I had zipped in, correct change in hand, to buy dough and get out as quickly as possible. From the corner of my eye I saw a woman rising from her table with difficulty. She was leaving at the same time as me, a takeout container in a plastic bag draped over one arm. Her other hand balanced on a cane. She struggled to push the door open enough to get through, so from behind her I extended my arm and opened it wider.
“Can you help me, please?” she then asked me, looking ahead to the curb. Her voice was clear, direct and accented. We linked arms briefly as I led her down to the parking lot.
“Miss, are you going to Walmart?” she asked. Her brown face was covered with age spots and skin tags.
“No, sorry,” I answered, glancing ahead to the street where cars were already bumper to bumper. Home was in the opposite direction and I wanted to leave before the traffic peaked. I’d finished my workday, had fresh pizza dough in hand and was anxious to pound it out into dinner for my family.
“Okay, miss. Thank you for all your help.” She shuffled toward the bus stop. Although it was warm she was wrapped in layers: paisley scarf around her head; denim, faux-fur-collared jacket; long black skirt with a slit that exposed one gauze-wrapped leg. Her gnarled toes with long neglected nails poked over the end of flip-flops.
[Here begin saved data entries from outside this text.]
-- ==== Sys2Proof/Decode.lean ====
section
/-! DEFINITION. The Decoder (30_encoding.md R80 to R94), the encoder written from the same tables, the opcode map as
mask and pattern, and the byte order of a word (20_memory.md R55). -/

namespace Sys2Proof

/-! ### Byte order of a word (20_memory.md R53 to R55, 30_encoding.md R80) -/

/-- The word whose bytes are `b0` (lowest address, least significant) to `b3` (20_memory.md R53). -/
def wordOfBytes (b0 b1 b2 b3 : Byte) : Word := (b3 ++ b2 ++ b1 ++ b0).cast rfl

/-- Byte `k` of a word, `v[8k+7 : 8k]`: the byte stored at `a + k` (20_memory.md R54). -/
def byteOfWord (v : Word) (k : Nat) : Byte := v.extractLsb' (8 * k) 8

/-! ### Bit fields (30_encoding.md R81) -/

def opcodeField (raw : Word) : BitVec 6 := raw.extractLsb' 26 6
def rsField (raw : Word) : RegNum := raw.extractLsb' 21 5
def rtField (raw : Word) : RegNum := raw.extractLsb' 16 5
def branchCodeField (raw : Word) : BitVec 5 := raw.extractLsb' 16 5
def rdField (raw : Word) : RegNum := raw.extractLsb' 11 5
def shamtField (raw : Word) : BitVec 5 := raw.extractLsb' 6 5
def functField (raw : Word) : BitVec 6 := raw.extractLsb' 0 6
def imm16Field (raw : Word) : BitVec 16 := raw.extractLsb' 0 16
def target26Field (raw : Word) : BitVec 26 := raw.extractLsb' 0 26

def rTypeFields (raw : Word) : RType := ⟨rsField raw, rtField raw, rdField raw, shamtField raw⟩
def iTypeFields (raw : Word) : IType := ⟨rsField raw, rtField raw, imm16Field raw⟩
def regimmFields (raw : Word) : RegimmType := ⟨rsField raw, imm16Field raw⟩
def jTypeFields (raw : Word) : JType := ⟨target26Field raw⟩

/-! ### The selecting values (30_encoding.md R89 to R92) -/

/-- R-type instructions by `funct` (R89). -/
def rTypeTable : List (BitVec 6 × (RType → Instr)) :=
  [(0x00#6, .sll), (0x02#6, .srl), (0x03#6, .sra), (0x08#6, .jr), (0x09#6, .jalr), (0x0C#6, .syscall),
   (0x10#6, .mfhi), (0x11#6, .mthi), (0x12#6, .mflo), (0x13#6, .mtlo), (0x18#6, .mult), (0x19#6, .multu),
   (0x1A#6, .div), (0x1B#6, .divu), (0x20#6, .add), (0x21#6, .addu), (0x22#6, .sub), (0x23#6, .subu),
   (0x24#6, .and), (0x25#6, .or), (0x26#6, .xor), (0x27#6, .nor), (0x2A#6, .slt)]

/-- The entry of `rTypeTable` for `funct`, if there is one. -/
def rTypeOf (funct : BitVec 6) : Option (RType → Instr) := rTypeTable.lookup funct

/-- I-type instructions by `opcode` (R90). -/
def iTypeTable : List (BitVec 6 × (IType → Instr)) :=
  [(0x04#6, .beq), (0x05#6, .bne), (0x06#6, .blez), (0x07#6, .bgtz), (0x08#6, .addi), (0x09#6, .addiu),
   (0x0A#6, .slti), (0x0C#6, .andi), (0x0D#6, .ori), (0x0E#6, .xori), (0x0F#6, .lui), (0x20#6, .lb),
   (0x21#6, .lh), (0x23#6, .lw), (0x28#6, .sb), (0x29#6, .sh), (0x2B#6, .sw)]

/-- The entry of `iTypeTable` for `opcode`, if there is one. -/
def iTypeOf (opcode : BitVec 6) : Option (IType → Instr) := iTypeTable.lookup opcode

/-- REGIMM instructions by `branch_code` (R91); codes 2 to 31 are Unsupported (R87). -/
def regimmTable : List (BitVec 5 × (RegimmType → Instr)) :=
  [(0x00#5, .bltz), (0x01#5, .bgez)]

/-- The entry of `regimmTable` for `code`, if there is one. -/
def regimmOf (code : BitVec 5) : Option (RegimmType → Instr) := regimmTable.lookup code

/-- The `Unsupported` variant carries the word, its opcode and its funct bits, whatever the format (R86). -/
def unsupported (raw : Word) : Unsupported := ⟨raw, opcodeField raw, functField raw⟩

/-- The Decoder (R87): a total function of the word alone. -/
def decode (raw : Word) : Except Unsupported Instr :=
  if opcodeField raw = 0#6 then
    match rTypeOf (functField raw) with
    | some c => .ok (c (rTypeFields raw))
    | none   => .error (unsupported raw)
  else if opcodeField raw = 1#6 then
    match regimmOf (branchCodeField raw) with
    | some c => .ok (c (regimmFields raw))
    | none   => .error (unsupported raw)
  else if opcodeField raw = 2#6 then .ok (.j (jTypeFields raw))
  else if opcodeField raw = 3#6 then .ok (.jal (jTypeFields raw))
  else
    match iTypeOf (opcodeField raw) with
    | some c => .ok (c (iTypeFields raw))
    | none   => .error (unsupported raw)

/-- The Decoder on the four bytes of a word as memory holds them, lowest address first (R80). -/
def decodeBytes (b0 b1 b2 b3 : Byte) : Except Unsupported Instr := decode (wordOfBytes b0 b1 b2 b3)

/-! ### The encoder (30_encoding.md R82 to R85) -/

def encodeR (funct : BitVec 6) (f : RType) : Word :=
  (0#6 ++ f.rs ++ f.rt ++ f.rd ++ f.shamt ++ funct).cast rfl
def encodeI (opcode : BitVec 6) (f : IType) : Word := (opcode ++ f.rs ++ f.rt ++ f.imm16).cast rfl
def encodeRegimm (code : BitVec 5) (f : RegimmType) : Word := (1#6 ++ f.rs ++ code ++ f.imm16).cast rfl
def encodeJ (opcode : BitVec 6) (f : JType) : Word := (opcode ++ f.target26).cast rfl

/-- The word of an instruction (R89 to R92). -/
def encode : Instr → Word
  | .sll f     => encodeR 0x00#6 f
  | .srl f     => encodeR 0x02#6 f
  | .sra f     => encodeR 0x03#6 f
  | .jr f      => encodeR 0x08#6 f
  | .jalr f    => encodeR 0x09#6 f
  | .syscall f => encodeR 0x0C#6 f
  | .mfhi f    => encodeR 0x10#6 f
  | .mthi f    => encodeR 0x11#6 f
  | .mflo f    => encodeR 0x12#6 f
  | .mtlo f    => encodeR 0x13#6 f
  | .mult f    => encodeR 0x18#6 f
  | .multu f   => encodeR 0x19#6 f
  | .div f     => encodeR 0x1A#6 f
  | .divu f    => encodeR 0x1B#6 f
  | .add f     => encodeR 0x20#6 f
  | .addu f    => encodeR 0x21#6 f
  | .sub f     => encodeR 0x22#6 f
  | .subu f    => encodeR 0x23#6 f
  | .and f     => encodeR 0x24#6 f
  | .or f      => encodeR 0x25#6 f
  | .xor f     => encodeR 0x26#6 f
  | .nor f     => encodeR 0x27#6 f
  | .slt f     => encodeR 0x2A#6 f
  | .beq f     => encodeI 0x04#6 f
  | .bne f     => encodeI 0x05#6 f
  | .blez f    => encodeI 0x06#6 f
  | .bgtz f    => encodeI 0x07#6 f
  | .addi f    => encodeI 0x08#6 f
  | .addiu f   => encodeI 0x09#6 f
  | .slti f    => encodeI 0x0A#6 f
  | .andi f    => encodeI 0x0C#6 f
  | .ori f     => encodeI 0x0D#6 f
  | .xori f    => encodeI 0x0E#6 f
  | .lui f     => encodeI 0x0F#6 f
  | .lb f      => encodeI 0x20#6 f
  | .lh f      => encodeI 0x21#6 f
  | .lw f      => encodeI 0x23#6 f
  | .sb f      => encodeI 0x28#6 f
  | .sh f      => encodeI 0x29#6 f
  | .sw f      => encodeI 0x2B#6 f
  | .bltz f    => encodeRegimm 0x00#5 f
  | .bgez f    => encodeRegimm 0x01#5 f
  | .j f       => encodeJ 0x02#6 f
  | .jal f     => encodeJ 0x03#6 f

/-! ### The opcode map as masks and patterns (30_encoding.md R89 to R92, spec/opcode_table.json) -/

/-- The row of an instruction. -/
def Instr.row : Instr → OpcodeRow
  | .sll _     => ⟨"SLL", 0x00000000#32, 0xFC00003F#32⟩
  | .srl _     => ⟨"SRL", 0x00000002#32, 0xFC00003F#32⟩
  | .sra _     => ⟨"SRA", 0x00000003#32, 0xFC00003F#32⟩
  | .jr _      => ⟨"JR", 0x00000008#32, 0xFC00003F#32⟩
  | .jalr _    => ⟨"JALR", 0x00000009#32, 0xFC00003F#32⟩
  | .syscall _ => ⟨"SYSCALL", 0x0000000C#32, 0xFC00003F#32⟩
  | .mfhi _    => ⟨"MFHI", 0x00000010#32, 0xFC00003F#32⟩
  | .mthi _    => ⟨"MTHI", 0x00000011#32, 0xFC00003F#32⟩
  | .mflo _    => ⟨"MFLO", 0x00000012#32, 0xFC00003F#32⟩
  | .mtlo _    => ⟨"MTLO", 0x00000013#32, 0xFC00003F#32⟩
  | .mult _    => ⟨"MULT", 0x00000018#32, 0xFC00003F#32⟩
  | .multu _   => ⟨"MULTU", 0x00000019#32, 0xFC00003F#32⟩
  | .div _     => ⟨"DIV", 0x0000001A#32, 0xFC00003F#32⟩
  | .divu _    => ⟨"DIVU", 0x0000001B#32, 0xFC00003F#32⟩
  | .add _     => ⟨"ADD", 0x00000020#32, 0xFC00003F#32⟩
  | .addu _    => ⟨"ADDU", 0x00000021#32, 0xFC00003F#32⟩
  | .sub _     => ⟨"SUB", 0x00000022#32, 0xFC00003F#32⟩
  | .subu _    => ⟨"SUBU", 0x00000023#32, 0xFC00003F#32⟩
  | .and _     => ⟨"AND", 0x00000024#32, 0xFC00003F#32⟩
  | .or _      => ⟨"OR", 0x00000025#32, 0xFC00003F#32⟩
  | .xor _     => ⟨"XOR", 0x00000026#32, 0xFC00003F#32⟩
  | .nor _     => ⟨"NOR", 0x00000027#32, 0xFC00003F#32⟩
  | .slt _     => ⟨"SLT", 0x0000002A#32, 0xFC00003F#32⟩
  | .beq _     => ⟨"BEQ", 0x10000000#32, 0xFC000000#32⟩
  | .bne _     => ⟨"BNE", 0x14000000#32, 0xFC000000#32⟩
  | .blez _    => ⟨"BLEZ", 0x18000000#32, 0xFC000000#32⟩
  | .bgtz _    => ⟨"BGTZ", 0x1C000000#32, 0xFC000000#32⟩
  | .addi _    => ⟨"ADDI", 0x20000000#32, 0xFC000000#32⟩
  | .addiu _   => ⟨"ADDIU", 0x24000000#32, 0xFC000000#32⟩
  | .slti _    => ⟨"SLTI", 0x28000000#32, 0xFC000000#32⟩
  | .andi _    => ⟨"ANDI", 0x30000000#32, 0xFC000000#32⟩
  | .ori _     => ⟨"ORI", 0x34000000#32, 0xFC000000#32⟩
  | .xori _    => ⟨"XORI", 0x38000000#32, 0xFC000000#32⟩
  | .lui _     => ⟨"LUI", 0x3C000000#32, 0xFC000000#32⟩
  | .lb _      => ⟨"LB", 0x80000000#32, 0xFC000000#32⟩
  | .lh _      => ⟨"LH", 0x84000000#32, 0xFC000000#32⟩
  | .lw _      => ⟨"LW", 0x8C000000#32, 0xFC000000#32⟩
  | .sb _      => ⟨"SB", 0xA0000000#32, 0xFC000000#32⟩
  | .sh _      => ⟨"SH", 0xA4000000#32, 0xFC000000#32⟩
  | .sw _      => ⟨"SW", 0xAC000000#32, 0xFC000000#32⟩
  | .bltz _    => ⟨"BLTZ", 0x04000000#32, 0xFC1F0000#32⟩
  | .bgez _    => ⟨"BGEZ", 0x04010000#32, 0xFC1F0000#32⟩
  | .j _       => ⟨"J", 0x08000000#32, 0xFC000000#32⟩
  | .jal _     => ⟨"JAL", 0x0C000000#32, 0xFC000000#32⟩

/-- One instruction of each constructor: every entry of the tables of R89 to R91, then J and JAL. -/
def Instr.samples : List Instr :=
  let ofR := rTypeTable.map fun e => e.2 ⟨0#5, 0#5, 0#5, 0#5⟩
  let ofI := iTypeTable.map fun e => e.2 ⟨0#5, 0#5, 0#16⟩
  let ofB := regimmTable.map fun e => e.2 ⟨0#5, 0#16⟩
  List.append ofR (List.append ofI (List.append ofB [.j ⟨0#26⟩, .jal ⟨0#26⟩]))

/-- The 44 rows. -/
def opcodeTable : List OpcodeRow := Instr.samples.map Instr.row

/-! ### The host's view of the decoder -/

/-- The instruction the Decoder reads from the word whose low `nbits` bits are those of `w`, laid out in bytes as
memory stores it (30_encoding.md R80). -/
def decodeTableWord (nbits w : Nat) : Option Instr :=
  let v : Word := BitVec.ofNat 32 (w % 2 ^ nbits)
  match decodeBytes (byteOfWord v 0) (byteOfWord v 1) (byteOfWord v 2) (byteOfWord v 3) with
  | .ok i    => some i
  | .error _ => none

end Sys2Proof
end

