-- ==== Sys2Proof/Machine/Arithmetic.lean ====
section
/-! DEFINITION. Add and subtract (40_arithmetic.md R110 to R116): modulo 2^32, no trap, no flag. -/

namespace Sys2Proof.Machine

/-- ADD (R111). -/
def execAdd (f : RType) (s : State) : Host.Outcome State Fault Refusal := answerReg s f.rd (s.x f.rs + s.x f.rt)

/-- ADDU (R112): the same function as ADD (R110). -/
def execAddu (f : RType) (s : State) : Host.Outcome State Fault Refusal := answerReg s f.rd (s.x f.rs + s.x f.rt)

/-- SUB (R113): the minuend is `rs`. -/
def execSub (f : RType) (s : State) : Host.Outcome State Fault Refusal := answerReg s f.rd (s.x f.rs - s.x f.rt)

/-- SUBU (R114): the same function as SUB (R110). -/
def execSubu (f : RType) (s : State) : Host.Outcome State Fault Refusal := answerReg s f.rd (s.x f.rs - s.x f.rt)

/-- ADDI (R115): the immediate is sign-extended. -/
def execAddi (f : IType) (s : State) : Host.Outcome State Fault Refusal :=
  answerReg s f.rt (s.x f.rs + signedImm f.imm16)

/-- ADDIU (R116): the immediate is sign-extended; the same function as ADDI (R110). -/
def execAddiu (f : IType) (s : State) : Host.Outcome State Fault Refusal :=
  answerReg s f.rt (s.x f.rs + signedImm f.imm16)

end Sys2Proof.Machine
end

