/-! ### Signed division (R143, R144) -/

/-- The quotient of the spec's pseudocode is the library's, which truncates toward zero: their signs and their sizes
agree. -/
theorem truncatedQuotient_eq_tdiv (a b : Int) : truncatedQuotient a b = a.tdiv b := by
  rw [truncatedQuotient, ← Int.sign_mul_natAbs (a.tdiv b), Int.sign_tdiv, Int.natAbs_tdiv]
  split
  · next h => simp [Nat.div_eq_of_lt h]
  · rfl

theorem signedQuotient_eq_ofInt (a b : Word) : signedQuotient a b = BitVec.ofInt 32 (a.toInt.tdiv b.toInt) := by
  rw [signedQuotient, truncatedQuotient_eq_tdiv]

theorem signedRemainder_eq_ofInt (a b : Word) : signedRemainder a b = BitVec.ofInt 32 (a.toInt.tmod b.toInt) := by
  rw [signedRemainder, truncatedQuotient_eq_tdiv, Int.mul_comm, ← Int.tmod_def]

/-- The remainder always fits 32 bits. -/
theorem signedRemainder_toInt (a b : Word) : (signedRemainder a b).toInt = a.toInt.tmod b.toInt := by
  rw [signedRemainder_eq_ofInt, ← BitVec.toInt_srem, BitVec.ofInt_toInt]

/-- The quotient fits 32 bits but for -2^31 divided by -1. -/
theorem signedQuotient_toInt {a b : Word} (h : ¬(a = 0x80000000#32 ∧ b = 0xFFFFFFFF#32)) :
    (signedQuotient a b).toInt = a.toInt.tdiv b.toInt := by
  rw [signedQuotient_eq_ofInt, ← BitVec.toInt_sdiv_of_ne_or_ne a b (not_and_or.1 h), BitVec.ofInt_toInt]

/-- -2^31 divided by -1 wraps (decision D7). -/
theorem signedDivision_wraps : signedQuotient 0x80000000#32 0xFFFFFFFF#32 = 0x80000000#32 ∧
    signedRemainder 0x80000000#32 0xFFFFFFFF#32 = 0#32 := by decide

/-- The division law of R143 for every other pair. -/
theorem signedDivision_law {a b : Word} (hb : b ≠ 0#32) (h : ¬(a = 0x80000000#32 ∧ b = 0xFFFFFFFF#32)) :
    a.toInt = (signedQuotient a b).toInt * b.toInt + (signedRemainder a b).toInt ∧
    (signedRemainder a b).toInt.natAbs < b.toInt.natAbs ∧
    ((signedRemainder a b).toInt = 0 ∨ (signedRemainder a b).toInt.sign = a.toInt.sign) := by
  rw [signedQuotient_toInt h, signedRemainder_toInt]
  refine ⟨(Int.tdiv_mul_add_tmod ..).symm, ?_, ?_⟩
  · have hpos : 0 < b.toInt.natAbs := Int.natAbs_pos.2 fun h0 => hb (BitVec.eq_of_toInt_eq h0)
    rw [Int.natAbs_tmod]
    exact Nat.mod_lt _ hpos
  · by_cases hdvd : b.toInt ∣ a.toInt
    · exact .inl (Int.tmod_eq_zero_of_dvd hdvd)
    · exact .inr (by rw [Int.sign_tmod, if_neg hdvd])

/-- Settles O13: DIV answers by its divisor alone, with the record or with the truncated quotient and its remainder. -/
theorem signedDivideResult : Obligations.SignedDivideResult := by
  intro f s
  refine ⟨decode_encode (.div f), fun hz => onlyRecord_of_divZero (i := .div f) rfl hz, fun hz => ?_⟩
  refine onlyHiLo_of_answerHiLo (exec_div_of_ne_zero hz)
    ⟨signedQuotient_eq_ofInt .., signedRemainder_eq_ofInt .., fun ha hb => ?_, signedDivision_law hz⟩
  rw [ha, hb]
  exact signedDivision_wraps

/-! ### Unsigned division (R143, R145) -/

theorem unsignedQuotient_toNat (a b : Word) : (unsignedQuotient a b).toNat = a.toNat / b.toNat := by
  rw [unsignedQuotient, BitVec.toNat_ofNat, Nat.mod_eq_of_lt ((Nat.div_le_self ..).trans_lt a.isLt)]

theorem unsignedRemainder_toNat (a b : Word) : (unsignedRemainder a b).toNat = a.toNat % b.toNat := by
  rw [unsignedRemainder, BitVec.toNat_ofNat, Nat.mod_eq_of_lt ((Nat.mod_le ..).trans_lt a.isLt)]

/-- Settles O14: DIVU answers by its divisor alone, with the record or with quotient and remainder, which fit 32 bits. -/
theorem unsignedDivideResult : Obligations.UnsignedDivideResult :=
  fun f _ => ⟨decode_encode (.divu f), fun hz => onlyRecord_of_divZero (i := .divu f) rfl hz, fun hz =>
    onlyHiLo_of_answerHiLo (exec_divu_of_ne_zero hz) ⟨unsignedQuotient_toNat .., unsignedRemainder_toNat ..⟩⟩

/-! ### Moves (R146 to R149) -/

/-- Settles O15: the moves from HI and LO answer by writing a register, the moves to them write the other one back. -/
theorem hiLoMoveResults : Obligations.HiLoMoveResults :=
  fun f s => ⟨⟨decode_encode (.mfhi f), answerReg_spec s f.rd _⟩, ⟨decode_encode (.mthi f), answerHiLo_spec s _ _⟩,
    ⟨decode_encode (.mflo f), answerReg_spec s f.rd _⟩, ⟨decode_encode (.mtlo f), answerHiLo_spec s _ _⟩⟩

end Sys2Proof.Machine
end

section
/-! Loads and stores (44_load_store.md R155 to R161): each load answers by writing the extended bus value to one register,
each store by one bus write; what is left to say is the value of the bytes read, and that every store writes the low bytes of
its source register. -/

namespace Sys2Proof.Machine

theorem effectiveAddress_eq_ofInt (s : State) (f : IType) :
    effectiveAddress s f = BitVec.ofInt 32 ((s.x f.rs).toInt + f.imm16.toInt) :=
  add_signedImm_eq_ofInt (s.x f.rs) f.imm16

/-! ### Loads (R156 to R158) -/

/-- Sign extension to a word keeps the signed value (30_encoding.md R88). -/
theorem sext32_toInt {w : Nat} (v : BitVec w) (hw : w ≤ 32) : (sext32 v).toInt = v.toInt :=
  BitVec.toInt_signExtend_of_le hw

/-- A word as the sum of its four bytes, least significant first. -/
theorem word_toNat_eq_sum (v : Word) : v.toNat = (byteOfWord v 0).toNat + 2 ^ 8 * (byteOfWord v 1).toNat +
    2 ^ 16 * (byteOfWord v 2).toNat + 2 ^ 24 * (byteOfWord v 3).toNat := by
  have := v.isLt
  simp only [byteOfWord_toNat]
  omega

section
variable {c : Config} {a : Word} (m : Memory)

theorem memRead1_unmapped (h : mapped4 c a = false) : memRead1 c m a = 0#8 := by
  rw [memRead1, read32_unmapped m h]; rfl

theorem memRead2_unmapped (h : mapped4 c a = false) : memRead2 c m a = 0#16 := by
  rw [memRead2, read32_unmapped m h]; rfl

/-- The halfword at `a` is signed by its high byte. -/
theorem memRead2_toInt (h : mapped4 c a = true) :
    (memRead2 c m a).toInt = (m.byte (a.toNat + 1)).toInt * 2 ^ 8 + (m.byte a.toNat).toNat := by
  have halves : memRead2 c m a = m.byte (a.toNat + 1) ++ m.byte a.toNat := by
    refine BitVec.eq_of_toNat_eq ?_
    rw [memRead2_toNat m h, BitVec.toNat_append, ← Nat.shiftLeft_add_eq_or_of_lt (BitVec.isLt _), Nat.shiftLeft_eq,
      Nat.add_comm, Nat.mul_comm]
  rw [halves, BitVec.toInt_append, if_neg (by decide), Int.mul_comm]

theorem memRead4_toNat (h : mapped4 c a = true) :
    (memRead4 c m a).toNat = (m.byte a.toNat).toNat + 2 ^ 8 * (m.byte (a.toNat + 1)).toNat +
      2 ^ 16 * (m.byte (a.toNat + 2)).toNat + 2 ^ 24 * (m.byte (a.toNat + 3)).toNat := by
  rw [memRead4, word_toNat_eq_sum, byteOfWord_read32 m h (by decide), byteOfWord_read32 m h (by decide),
    byteOfWord_read32 m h (by decide), byteOfWord_read32 m h (by decide), Nat.add_zero]

end

/-- Settles O16: each load is an `answerReg` of the value read, which sign extension keeps; an access that is not admitted
reads as 0. -/
theorem loadResults : Obligations.LoadResults := by
  intro f s
  refine ⟨effectiveAddress_eq_ofInt s f,
    ⟨decode_encode (.lb f), onlyReg_of_answerReg rfl ⟨fun h => ?_, fun h => ?_⟩⟩,
    ⟨decode_encode (.lh f), onlyReg_of_answerReg rfl ⟨fun h => ?_, fun h => ?_⟩⟩,
    ⟨decode_encode (.lw f), onlyReg_of_answerReg rfl ⟨memRead4_toNat s.mem, read32_unmapped s.mem⟩⟩⟩
  · rw [sext32_toInt _ (by decide), memRead1_mapped s.mem h]
  · rw [memRead1_unmapped s.mem h]; rfl
  · rw [sext32_toInt _ (by decide), memRead2_toInt s.mem h]
  · rw [memRead2_unmapped s.mem h]; rfl

/-! ### Stores (R159 to R161) -/

/-- The low `j` bytes of `v` stored at `a` by read-modify-write (20_memory.md R57): those bytes and no other change. -/
theorem byte_write32_lowBytes {c : Config} {m : Memory} {a : Word} (hm : Memory.wf m) (h : mapped4 c a = true)
    (v : Word) {r j : Nat} (e : r + 8 * j = 32) (b : Nat) :
    (write32 c m a (((read32 c m a).extractLsb' (8 * j) r ++ v.extractLsb' 0 (8 * j)).cast e)).byte b =
      if a.toNat ≤ b ∧ b < a.toNat + j then byteOfWord v (b - a.toNat) else m.byte b := by
  rw [byte_write32_replaceLow hm h (v.extractLsb' 0 (8 * j)) e rfl]
  split
  · exact BitVec.extractLsb'_extractLsb'_of_le (by omega)
  · rfl

theorem byte_memWrite1_low {c : Config} {m : Memory} {a : Word} (hm : Memory.wf m) (v : Word) (h : mapped4 c a = true)
    (b : Nat) : (memWrite1 c m a (v.extractLsb' 0 8)).byte b =
      if a.toNat ≤ b ∧ b < a.toNat + 1 then byteOfWord v (b - a.toNat) else m.byte b :=
  byte_write32_lowBytes (j := 1) (r := 24) hm h v rfl b

theorem byte_memWrite2_low {c : Config} {m : Memory} {a : Word} (hm : Memory.wf m) (v : Word) (h : mapped4 c a = true)
    (b : Nat) : (memWrite2 c m a (v.extractLsb' 0 16)).byte b =
      if a.toNat ≤ b ∧ b < a.toNat + 2 then byteOfWord v (b - a.toNat) else m.byte b :=
  byte_write32_lowBytes (j := 2) (r := 16) hm h v rfl b

/-- A store completes, and changes only the pc and, where the access is admitted, the `n` bytes at its effective
address, which become the low ones of the source register. -/
theorem onlyBytes_of_answerMem {i : Instr} {f : IType} {s : State} {m : Memory} {n : Nat} (e : exec i s = answerMem s m)
    (admitted : mapped4 s.config (effectiveAddress s f) = true → ∀ b, m.byte b =
      if (effectiveAddress s f).toNat ≤ b ∧ b < (effectiveAddress s f).toNat + n
      then byteOfWord (s.x f.rt) (b - (effectiveAddress s f).toNat) else s.mem.byte b)
    (dropped : mapped4 s.config (effectiveAddress s f) = false → m = s.mem) :
    ∃ t, exec i s = .next t ∧
      (mapped4 s.config (effectiveAddress s f) = true → OnlyBytes s t (effectiveAddress s f).toNat n ∧
        ∀ k < n, (t.mem.byte ((effectiveAddress s f).toNat + k)).toNat = (s.x f.rt).toNat / 2 ^ (8 * k) % 2 ^ 8) ∧
      (mapped4 s.config (effectiveAddress s f) = false → OnlyBytes s t (effectiveAddress s f).toNat 0) := by
  obtain ⟨t, ht, rfl, hregs, hpc, hhiLo, hcontrol⟩ := answerMem_spec s m
  refine ⟨t, e.trans ht, fun h => ⟨⟨fun b hb => ?_, hregs, hpc, hhiLo, hcontrol⟩, fun k hk => ?_⟩,
    fun h => ⟨fun b _ => ?_, hregs, hpc, hhiLo, hcontrol⟩⟩
  · rw [admitted h, if_neg (by omega)]
  · rw [admitted h, if_pos (by omega), Nat.add_sub_cancel_left, byteOfWord_toNat]
  · rw [dropped h]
I got in my car, wondering how she would manage on the bus with such limited mobility. I pulled up next to her and lowered the passenger side window. “Let me drive you. It would be my pleasure.”
She slid into the seat and asked for help again, this time with the seatbelt. Once settled, she praised the city’s young people as being the kindest and most willing to help. “Middle-aged people just walk right by,” she said.
She was on her way to buy toothpaste. “It is a necessity, no? It used to be that sanitary pads were a necessity. Not any more for me!” She laughed. When she was a girl in Sri Lanka, she told me, they wore white robes as uniforms at her all-girls school. If a girl got menstrual blood on her robe she would camouflage the stain by drawing over it with white chalk.
It wasn’t typical small talk, but I followed the twisting path on which her words meandered. I asked what had brought her to Canada. She told me she had come 10 years ago to reunite with her brothers. They have both since died.
“Do you have any children?” I asked.
“No. My husband died 36 years ago before we had any. He had a heart attack when he was 38 and didn’t get to the hospital in time for treatment. Now I’m alone.”
We pulled into the parking lot. I got out of the car to open her door and help her to her feet. She reached up and grabbed my shoulders, pulling my face toward her own. She kissed me on the right cheek, then on the left. “God will bless you,” she told me.
I had not set out seeking beauty that day, but beauty sought me out instead – in the form of a frail old woman, unafraid to ask for help, and thus offering it.